▸ **Activity**: Nothing but the lines from the one with "let destinationA ←" down to the one with "check (frameEnd == netid) .notSameEnd" should be returned, exactly and with both ends included, from the material below.
--- Input for this task Enclosed Below ---
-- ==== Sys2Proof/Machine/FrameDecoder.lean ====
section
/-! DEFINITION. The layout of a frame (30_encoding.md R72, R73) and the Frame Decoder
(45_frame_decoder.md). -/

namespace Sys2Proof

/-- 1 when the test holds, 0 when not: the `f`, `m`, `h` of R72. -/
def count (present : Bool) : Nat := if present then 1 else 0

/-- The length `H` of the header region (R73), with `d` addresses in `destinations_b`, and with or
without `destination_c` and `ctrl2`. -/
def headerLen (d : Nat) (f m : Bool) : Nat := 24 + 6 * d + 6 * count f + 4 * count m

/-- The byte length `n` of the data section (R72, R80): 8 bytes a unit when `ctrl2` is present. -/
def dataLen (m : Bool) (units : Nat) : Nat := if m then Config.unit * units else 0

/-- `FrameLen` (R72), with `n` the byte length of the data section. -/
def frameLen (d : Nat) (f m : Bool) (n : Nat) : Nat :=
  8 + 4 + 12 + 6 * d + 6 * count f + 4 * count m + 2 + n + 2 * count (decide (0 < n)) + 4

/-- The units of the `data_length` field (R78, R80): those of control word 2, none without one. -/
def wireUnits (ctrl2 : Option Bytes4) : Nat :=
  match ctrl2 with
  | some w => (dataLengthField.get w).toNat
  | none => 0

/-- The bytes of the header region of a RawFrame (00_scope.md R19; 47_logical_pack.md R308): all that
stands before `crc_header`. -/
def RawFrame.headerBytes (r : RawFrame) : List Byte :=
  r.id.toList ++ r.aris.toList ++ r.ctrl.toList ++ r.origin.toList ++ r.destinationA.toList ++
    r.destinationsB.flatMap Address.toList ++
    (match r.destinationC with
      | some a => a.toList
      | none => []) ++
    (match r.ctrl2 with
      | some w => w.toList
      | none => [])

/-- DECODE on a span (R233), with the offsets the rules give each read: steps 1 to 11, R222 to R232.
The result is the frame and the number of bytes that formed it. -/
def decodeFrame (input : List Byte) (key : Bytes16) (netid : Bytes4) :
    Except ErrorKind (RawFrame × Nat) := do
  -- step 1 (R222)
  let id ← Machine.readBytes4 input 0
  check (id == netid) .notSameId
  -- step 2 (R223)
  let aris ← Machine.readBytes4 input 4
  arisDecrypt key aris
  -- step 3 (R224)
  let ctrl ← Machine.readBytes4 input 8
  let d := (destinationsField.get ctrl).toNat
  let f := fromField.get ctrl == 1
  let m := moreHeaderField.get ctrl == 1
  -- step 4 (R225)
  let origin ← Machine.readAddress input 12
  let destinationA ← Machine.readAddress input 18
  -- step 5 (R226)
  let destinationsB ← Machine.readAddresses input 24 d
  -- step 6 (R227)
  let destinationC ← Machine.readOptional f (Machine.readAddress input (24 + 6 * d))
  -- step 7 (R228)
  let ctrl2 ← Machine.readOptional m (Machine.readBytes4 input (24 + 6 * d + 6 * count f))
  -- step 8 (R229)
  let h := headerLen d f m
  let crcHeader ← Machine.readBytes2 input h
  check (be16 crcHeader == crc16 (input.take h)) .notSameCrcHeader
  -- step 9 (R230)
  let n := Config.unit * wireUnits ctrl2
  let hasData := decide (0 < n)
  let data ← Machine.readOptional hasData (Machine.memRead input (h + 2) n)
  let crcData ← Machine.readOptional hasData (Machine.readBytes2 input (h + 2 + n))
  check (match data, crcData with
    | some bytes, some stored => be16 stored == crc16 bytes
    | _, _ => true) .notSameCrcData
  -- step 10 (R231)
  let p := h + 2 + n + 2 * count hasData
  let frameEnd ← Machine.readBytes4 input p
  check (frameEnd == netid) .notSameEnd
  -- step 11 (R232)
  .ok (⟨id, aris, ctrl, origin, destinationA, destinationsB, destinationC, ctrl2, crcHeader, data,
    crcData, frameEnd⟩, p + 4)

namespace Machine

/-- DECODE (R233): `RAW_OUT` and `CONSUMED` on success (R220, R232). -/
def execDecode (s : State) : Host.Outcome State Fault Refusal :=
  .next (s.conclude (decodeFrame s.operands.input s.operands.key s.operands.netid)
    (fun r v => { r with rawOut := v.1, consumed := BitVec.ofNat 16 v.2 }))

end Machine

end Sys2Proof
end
--- End of Enclosed Input for this task ---
▸ **Output of the task**:
  let destinationA ← Machine.readAddress input 18
  -- step 5 (R226)
  let destinationsB ← Machine.readAddresses input 24 d
  -- step 6 (R227)
  let destinationC ← Machine.readOptional f (Machine.readAddress input (24 + 6 * d))
  -- step 7 (R228)
  let ctrl2 ← Machine.readOptional m (Machine.readBytes4 input (24 + 6 * d + 6 * count f))
  -- step 8 (R229)
  let h := headerLen d f m
  let crcHeader ← Machine.readBytes2 input h
  check (be16 crcHeader == crc16 (input.take h)) .notSameCrcHeader
  -- step 9 (R230)
  let n := Config.unit * wireUnits ctrl2
  let hasData := decide (0 < n)
  let data ← Machine.readOptional hasData (Machine.memRead input (h + 2) n)
  let crcData ← Machine.readOptional hasData (Machine.readBytes2 input (h + 2 + n))
  check (match data, crcData with
    | some bytes, some stored => be16 stored == crc16 bytes
    | _, _ => true) .notSameCrcData
  -- step 10 (R231)
  let p := h + 2 + n + 2 * count hasData
  let frameEnd ← Machine.readBytes4 input p
  check (frameEnd == netid) .notSameEnd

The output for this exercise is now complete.